Pricing Equity Default Swaps under an approximation to the CGMY L\'{e}% vy Model
Soeren Asmussen, Dilip Madan, Martijn Pistorius

TL;DR
This paper develops a method to price equity default swaps by approximating the CGMY Lévy process with a phase type distribution, enabling exact first passage time calculations and comparison with credit default swap prices.
Contribution
It introduces a closed-form Wiener-Hopf factorization for a phase type approximation to the CGMY process, facilitating precise first passage time computations for pricing equity default swaps.
Findings
Exact first passage time computation via Laplace inversion.
Pricing of equity default swaps with recovery rate using the model.
Comparison of EDS prices with credit default swap prices.
Abstract
The Wiener-Hopf factorization is obtained in closed form for a phase type approximation to the CGMY L\'{e}vy process.

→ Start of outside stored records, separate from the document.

-- ==== Sys2Proof/Tests/Slice0.lean ====
section
/-! SUPPORT. The model's own tests: the smoke tests of WellFormed, small tests of commands whose expected
results are worked from the spec's rules and examples by hand, and for every statement of
Certificates/Slice0/Obligations.lean concrete states and operands that meet its hypotheses. -/

namespace Sys2Proof.Tests

set_option Elab.async false -- one theorem after the other: the kernel evaluates most of them

open Sys2Proof Sys2Proof.Machine

/-! ## A small station -/

/-- A node map row with the widest limits and no action. -/
def node (source : Nat) (r : Role) : NodeRow :=
  { source := source, channel := 0, role := r, offset := 0
    freshness := if r.kind.isInput then 50 else 0, stale := .hold
    low := if r.kind = .analogue then r.range.1 else 0
    high := if r.kind = .analogue then r.range.2 else 0
    limitAction := .none, edgeSelect := .none, edgeAction := .note }

/-- The roles of the small station, row 0 first. -/
def roles : List Role :=
  [.nozzlePressure .p1, .outletTemp .p1, .meter .p1, .holster .p1, .coupled .p1, .vehicle .p1,
   .tenderSource .p1, .dispenseValve .p1, .ventValve .p1, .controlValve .p1,
   .bankPressure .b1, .bankTemp .b1, .bankPressure .b2, .bankTemp .b2,
   .bankValve .b1 (.pos .p1), .bankValve .b1 .compressor, .bankValve .b2 (.pos .p1),
   .bankValve .b2 .compressor, .suctionPressure, .dischargeTemp, .compressorRunning,
   .compressorDrive, .chillerFault, .chillerDrive, .ambientTemp, .gasDetect]

/-- The node map: row n has source node 10 + n. -/
def nodeMap : List (Option NodeRow) :=
  (roles.zipIdx.map fun x => some (node (10 + x.2) x.1)) ++ List.replicate 38 none

def fillTable : FillTable :=
  { volEdges := [50, 100, 200], ambEdges := [0, 100, 200, 300, 400], p0Edges := [100, 200, 300, 400]
    params := .dflt .h70
    cells := List.replicate 96 (List.replicate 5 ⟨2850, 7700⟩) }

def tables : Tables :=
  { nodeMap := ⟨nodeMap, nodeMap, 1⟩
    station := ⟨.dflt, .dflt, 1⟩
    bank :=
      let r : BankRow := ⟨true, 3000, 5000, 500, 3000, 4500⟩
      let t : BankTable := ⟨⟨r, r, .dflt, .dflt⟩, [.bank .b1, .bank .b2, .compressor], [.bank .b1, .bank .b2]⟩
      ⟨t, t, 1⟩
    compressor :=
      let r : CmpRow := ⟨true, 10, 60, 30, 6, 50, 20, 900, [.b1, .b2], 800⟩
      ⟨r, r, 1⟩
    precool :=
      let t : PrecoolTable :=
        ⟨⟨true, 50000, 200, 50, 143, 1914, 30000, 20000, 30, 60, 10, 5⟩,
         ⟨-400, -330, 20000⟩, ⟨-300, -260, 15000⟩, ⟨-200, -170, 10000⟩⟩
      ⟨t, t, 1⟩
    position :=
      let a : PosRow := ⟨.h70, .c40, some .c20, 1, true, true, 10000, 100, 50, true, 20, 100, 60⟩
      let b : PosRow := ⟨.h35, .c00, none, 1, false, false, 10000, 100, 50, true, 20, 100, 60⟩
      let t : PerPos PosRow := ⟨a, b, .dflt, .dflt⟩
      ⟨t, t, 1⟩
    fillH35 := ⟨⟨fillTable, fillTable, 2⟩, 0, none⟩
    fillH70 := ⟨⟨fillTable, fillTable, 3⟩, 1, none⟩
    tariff :=
      let t : Tariff := { Tariff.dflt with prices := List.replicate 4 (List.replicate 8 134900) }
      ⟨t, t, 1⟩ }

/-- The records: pressures, temperatures and levels of a station at rest, all GOOD. -/
def records : List (Role × SigRec) :=
  (recordsOf (validRows nodeMap)).map fun x =>
    (x.1,
      { x.2 with
        quality := .good
        value :=
          match x.1 with
          | .bankPressure .b1 => 4000
          | .bankPressure .b2 => 4800
          | .bankTemp _ => 200
          | .suctionPressure => 300
          | .dischargeTemp => 250
          | .ambientTemp => 150
          | .nozzlePressure _ => 80
          | _ => 0 })

/-- The station in RUN, with RING-OUT sending and nothing queued. -/
def w : State :=
  { State.reset with
    tables := tables
    ret := { State.reset.ret with clock := some 1000, runSeconds := 5000, flags := ⟨false, false, false, false, false⟩ }
    rif := { State.reset.rif with ringOut := some ⟨[], false⟩ }
    sig := records
    bkmBq := 1914
    bkm := ⟨.start true, .start true, .start false, .start false⟩
    smc := { State.reset.smc with mode := .run }
    pins := ⟨0, false, true⟩ }
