-- ==== Sys2Proof/Machine/InterruptQueue.lean ====
section
/-! DEFINITION. The interrupt queue and its selector (41_interrupt_queue.md): a bounded FIFO of `cap` slots. -/

namespace Sys2Proof.Machine

/-- The number of stored entries, `(q.tail - q.head) mod C` (10_state.md R24). -/
def queueCount (cap : Nat) (q : Queue) : Nat := (q.tail + cap - q.head) % cap

/-- The record in slot `k`. A queue of the spec has `cap` slots and both indices below `cap` (R22, R23). -/
def slotAt (q : Queue) (k : Nat) : Interrupt := q.slots.getD k Interrupt.unspecified

/-- The stored entries, oldest first: `q.slot[(q.head + k) mod C]` for `k` below the count (R24). -/
def queueEntries (cap : Nat) (q : Queue) : List Interrupt :=
  (List.range (queueCount cap q)).map fun k => slotAt q ((q.head + k) % cap)

/-- `Enqueue(irq)` (R75): `none` is QueueFull, which writes nothing (R76). -/
def enqueue (cap : Nat) (irq : Interrupt) (q : Queue) : Option Queue :=
  if queueCount cap q = cap - 1 then none
  else some { q with slots := q.slots.set q.tail irq, tail := (q.tail + 1) % cap }

/-- `Dequeue()` (R77): `none` is QueueEmpty, which writes nothing (R78). The selector is the slot at head, whatever any
record's fields say (R79). -/
def dequeue (cap : Nat) (q : Queue) : Option (Interrupt × Queue) :=
  if q.head = q.tail then none
  else some (slotAt q q.head, { q with head := (q.head + 1) % cap })

end Sys2Proof.Machine
end

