-- ==== Sys2Proof/Machine/Session.lean ====
section
/-! DEFINITION. The debugger session (42_debugger_session.md): lines, commands and the output they emit. -/

namespace Sys2Proof.Machine

/-- Line feed (R88). -/
def lineFeed : Byte := 0x0A

/-- Carriage return (R88). -/
def carriageReturn : Byte := 0x0D

/-- The token `go` (R87). -/
def tokenGo : List Byte := [0x67, 0x6F]

/-- The token `next` (R87). -/
def tokenNext : List Byte := [0x6E, 0x65, 0x78, 0x74]

/-- The token `stop` (R87). -/
def tokenStop : List Byte := [0x73, 0x74, 0x6F, 0x70]

/-- The token `state` (R87). -/
def tokenState : List Byte := [0x73, 0x74, 0x61, 0x74, 0x65]

/-- A line without its terminator (R88): a final line feed goes, and a carriage return just before it. -/
def stripTerminator (s : List Byte) : List Byte :=
  if s.getLast? = some lineFeed then
    if s.dropLast.getLast? = some carriageReturn then s.dropLast.dropLast else s.dropLast
  else s

/-- `lowercase_ASCII` on one byte (R87). -/
def lowerByte (b : Byte) : Byte := if 0x41 ≤ b ∧ b ≤ 0x5A then b + 0x20 else b

/-- The text the tokens are compared with: the line without its terminator, lower-cased when `CASE_FOLD` is set (R87). -/
def matchText (caseFold : Bool) (s : List Byte) : List Byte :=
  if caseFold then (stripTerminator s).map lowerByte else stripTerminator s

/-- `Parse(s)` (R87): a line selects the token it starts with, byte for byte. -/
def parseLine (caseFold : Bool) (s : List Byte) : Command :=
  if tokenGo.isPrefixOf (matchText caseFold s) then .run
  else if tokenNext.isPrefixOf (matchText caseFold s) then .step
  else if tokenStop.isPrefixOf (matchText caseFold s) then .halt
  else if tokenState.isPrefixOf (matchText caseFold s) then .inspect
  else .invalid

/-- The lines of a stream of operator bytes after `cur`, each with its terminator; a final sequence of bytes without a line
feed is a line (R88). -/
def splitLines : List Byte → List Byte → List (List Byte)
  | cur, [] => if cur = [] then [] else [cur]
  | cur, b :: bs =>
    if b = lineFeed then (cur ++ [b]) :: splitLines [] bs else splitLines (cur ++ [b]) bs

/-- The inputs that a stream of operator bytes, up to its end, presents: P1 for each line, then P2 (R88). -/
def operatorInputs (text : List Byte) : List Input := (splitLines [] text).map .line ++ [.endOfInput]

/-- A snapshot of the registers as they stand (10_state.md R30). -/
def snapshotOf (s : State) : Snapshot := ⟨s.pc, s.flags, s.x⟩

/-- `EmitResult(r)` (R90). -/
def emitResult (r : StepResult) (s : State) : State :=
  match r with
  | .ok => s
  | .delivered _ => s
  | .outOfBoundsFetch p => s.emit (.diagnostic (.outOfBoundsFetch p))
  | .unknownOpcode op a => s.emit (.diagnostic (.unknownOpcode op a))

/-- The end of Step, Run and Inspect: one snapshot of the state, then back to Idle (R89, R91, R95). -/
def finishCommand (s : State) : State := (s.emit (.snapshot (snapshotOf s))).setSess .idle

/-- Step, `next` (R89): exactly one engine step. -/
def commandStep (h : Handlers) (s : State) : Answer State :=
  andThen (engineStep h (s.setSess .stepping)) fun p => .next (finishCommand (emitResult p.2 p.1))

/-- Whether a result is the terminal condition of a burst (R92). -/
def StepResult.endsBurst : StepResult → Bool
  | .outOfBoundsFetch _ => true
  | .ok => false
  | .delivered _ => false
  | .unknownOpcode _ _ => false

/-- The loop of Run with `n` steps left (R91): it ends at the first OutOfBoundsFetch. -/
def runBurst (h : Handlers) : Nat → State → Answer State
  | 0, s => .next s
  | n + 1, s =>
    andThen (engineStep h s) fun p =>
      if p.2.endsBurst then .next (emitResult p.2 p.1) else runBurst h n (emitResult p.2 p.1)

/-- Run, `go` (R91): a burst of at most B steps. -/
def commandRun (h : Handlers) (s : State) : Answer State :=
  andThen (runBurst h s.cfg.burst (s.setSess .running)) fun t => .next (finishCommand t)

/-- Inspect, `state` (R95): a snapshot without the engine. -/
def commandInspect (s : State) : State := finishCommand (s.setSess .inspecting)

/-- Halt, `stop` (R96), and the effect of end of input (R99). -/
def commandHalt (s : State) : State := s.setSess .halted

/-- An invalid command (R98): one diagnostic that carries the line without its terminator. -/
def commandInvalid (text : List Byte) (s : State) : State :=
  s.emit (.diagnostic (.invalidCommand (stripTerminator text)))

/-- The transaction of a line in Idle (R86): parse it and perform the one command it selects. -/
def runLine (h : Handlers) (text : List Byte) (s : State) : Answer State :=
  match parseLine s.cfg.caseFold text with
  | .run => commandRun h s
  | .step => commandStep h s
  | .halt => .next (commandHalt s)
  | .inspect => .next (commandInspect s)
  | .invalid => .next (commandInvalid text s)

/-- The text a host prints for the snapshots of an output stream (R30): presentation, outside the contract. -/
def printedSnapshots : List Event → List (List Byte)
  | [] => []
  | .snapshot c :: rest => Config.snapshotFormat c :: printedSnapshots rest
  | .diagnostic _ :: rest => printedSnapshots rest

end Sys2Proof.Machine
end

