-- ==== Sys2Proof/Machine/Step.lean ====
section
/-! DEFINITION. One step of the machine, and the placing of an instruction where the next step runs it. -/

namespace Sys2Proof.Machine

/-- One step: the next port transaction (00_scope.md R5, 10_state.md R33), with the core's own extension handlers. -/
def step (s : State) : Host.Outcome State Fault Refusal := offerNextInput Config.extHandlers s

/-- `s` with the instruction of a word of the opcode table placed so that the very next step runs it (log entry 9). -/
def State.withFetchWord (s : State) (nbits w : Nat) : State := placeInstruction s nbits w

end Sys2Proof.Machine
end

This allows, for the approximation, exact computation of first passage times to barrier levels via Laplace transform inversion. Calibration of the CGMY model to market option prices defines the risk neutral process for which we infer the first passage times of stock prices to 30% of the price level at contract initiation. These distributions are then used in pricing 50% recovery rate equity default swap (EDS) contracts and the resulting prices are compared with the prices of credit default swaps (CDS). An illustrative analysis is presented for these contracts on Ford and GM.